● **Exercise requirements**
Within these entries, which lines include the string "that"? Copy each one.

Top of Source material

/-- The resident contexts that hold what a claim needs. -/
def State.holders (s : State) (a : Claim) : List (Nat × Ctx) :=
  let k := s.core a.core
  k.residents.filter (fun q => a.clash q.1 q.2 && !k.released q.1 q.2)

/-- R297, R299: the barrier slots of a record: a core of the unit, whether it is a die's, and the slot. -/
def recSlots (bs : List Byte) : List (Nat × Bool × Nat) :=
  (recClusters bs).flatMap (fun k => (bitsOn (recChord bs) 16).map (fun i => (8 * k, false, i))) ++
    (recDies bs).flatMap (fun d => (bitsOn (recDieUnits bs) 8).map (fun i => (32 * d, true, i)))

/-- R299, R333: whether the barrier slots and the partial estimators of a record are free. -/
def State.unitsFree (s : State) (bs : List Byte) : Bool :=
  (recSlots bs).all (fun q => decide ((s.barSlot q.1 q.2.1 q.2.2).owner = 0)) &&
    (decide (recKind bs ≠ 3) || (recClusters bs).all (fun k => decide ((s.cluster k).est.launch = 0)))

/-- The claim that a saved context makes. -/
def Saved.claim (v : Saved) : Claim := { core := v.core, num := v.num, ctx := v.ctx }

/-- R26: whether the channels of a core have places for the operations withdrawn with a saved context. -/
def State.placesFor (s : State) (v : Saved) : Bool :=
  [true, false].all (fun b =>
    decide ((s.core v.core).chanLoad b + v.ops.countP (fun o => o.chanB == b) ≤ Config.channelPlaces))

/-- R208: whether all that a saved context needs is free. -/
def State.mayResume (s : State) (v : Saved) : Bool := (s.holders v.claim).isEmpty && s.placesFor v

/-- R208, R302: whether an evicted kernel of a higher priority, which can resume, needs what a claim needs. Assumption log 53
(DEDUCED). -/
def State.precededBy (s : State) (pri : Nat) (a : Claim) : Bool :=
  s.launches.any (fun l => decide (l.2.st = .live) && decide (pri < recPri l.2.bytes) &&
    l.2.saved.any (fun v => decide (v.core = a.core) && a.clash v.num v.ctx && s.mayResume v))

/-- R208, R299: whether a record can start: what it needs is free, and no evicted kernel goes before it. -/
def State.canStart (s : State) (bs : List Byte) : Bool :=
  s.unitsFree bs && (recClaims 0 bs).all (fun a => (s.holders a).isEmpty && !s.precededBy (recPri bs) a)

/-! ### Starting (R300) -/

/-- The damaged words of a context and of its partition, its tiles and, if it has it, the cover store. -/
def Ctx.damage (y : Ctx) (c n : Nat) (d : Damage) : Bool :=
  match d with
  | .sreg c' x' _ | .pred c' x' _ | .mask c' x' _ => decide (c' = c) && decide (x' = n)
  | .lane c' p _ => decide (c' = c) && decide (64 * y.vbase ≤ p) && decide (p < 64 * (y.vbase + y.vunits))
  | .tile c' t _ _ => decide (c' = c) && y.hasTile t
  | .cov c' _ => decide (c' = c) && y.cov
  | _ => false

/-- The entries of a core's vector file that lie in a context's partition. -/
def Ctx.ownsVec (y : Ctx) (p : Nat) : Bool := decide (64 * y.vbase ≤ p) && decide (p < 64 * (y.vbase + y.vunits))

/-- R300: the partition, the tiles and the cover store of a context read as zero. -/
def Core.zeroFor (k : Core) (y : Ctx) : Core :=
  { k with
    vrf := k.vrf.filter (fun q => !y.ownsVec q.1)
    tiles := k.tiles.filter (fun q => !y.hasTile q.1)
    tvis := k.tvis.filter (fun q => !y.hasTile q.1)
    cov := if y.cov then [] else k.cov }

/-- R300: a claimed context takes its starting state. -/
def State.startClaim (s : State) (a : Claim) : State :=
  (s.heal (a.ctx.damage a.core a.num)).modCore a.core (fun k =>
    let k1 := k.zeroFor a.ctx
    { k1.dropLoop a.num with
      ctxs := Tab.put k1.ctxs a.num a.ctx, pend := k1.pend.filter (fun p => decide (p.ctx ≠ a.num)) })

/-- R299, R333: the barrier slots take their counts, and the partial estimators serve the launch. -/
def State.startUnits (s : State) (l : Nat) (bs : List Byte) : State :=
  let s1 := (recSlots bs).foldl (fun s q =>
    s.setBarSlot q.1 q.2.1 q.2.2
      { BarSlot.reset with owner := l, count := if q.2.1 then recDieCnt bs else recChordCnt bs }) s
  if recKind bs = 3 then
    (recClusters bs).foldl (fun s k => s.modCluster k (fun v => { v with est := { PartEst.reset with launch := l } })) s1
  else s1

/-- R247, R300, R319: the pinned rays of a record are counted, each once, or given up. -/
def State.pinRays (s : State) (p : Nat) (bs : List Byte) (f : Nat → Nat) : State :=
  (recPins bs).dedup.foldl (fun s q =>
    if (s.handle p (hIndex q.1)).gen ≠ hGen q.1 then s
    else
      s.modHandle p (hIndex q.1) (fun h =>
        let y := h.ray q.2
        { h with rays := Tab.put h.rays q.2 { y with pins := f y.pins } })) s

Bottom of Source material

● **The completed task**
/-- The resident contexts that hold what a claim needs. -/
/-- The claim that a saved context makes. -/
/-- R208: whether all that a saved context needs is free. -/
/-- The entries of a core's vector file that lie in a context's partition. -/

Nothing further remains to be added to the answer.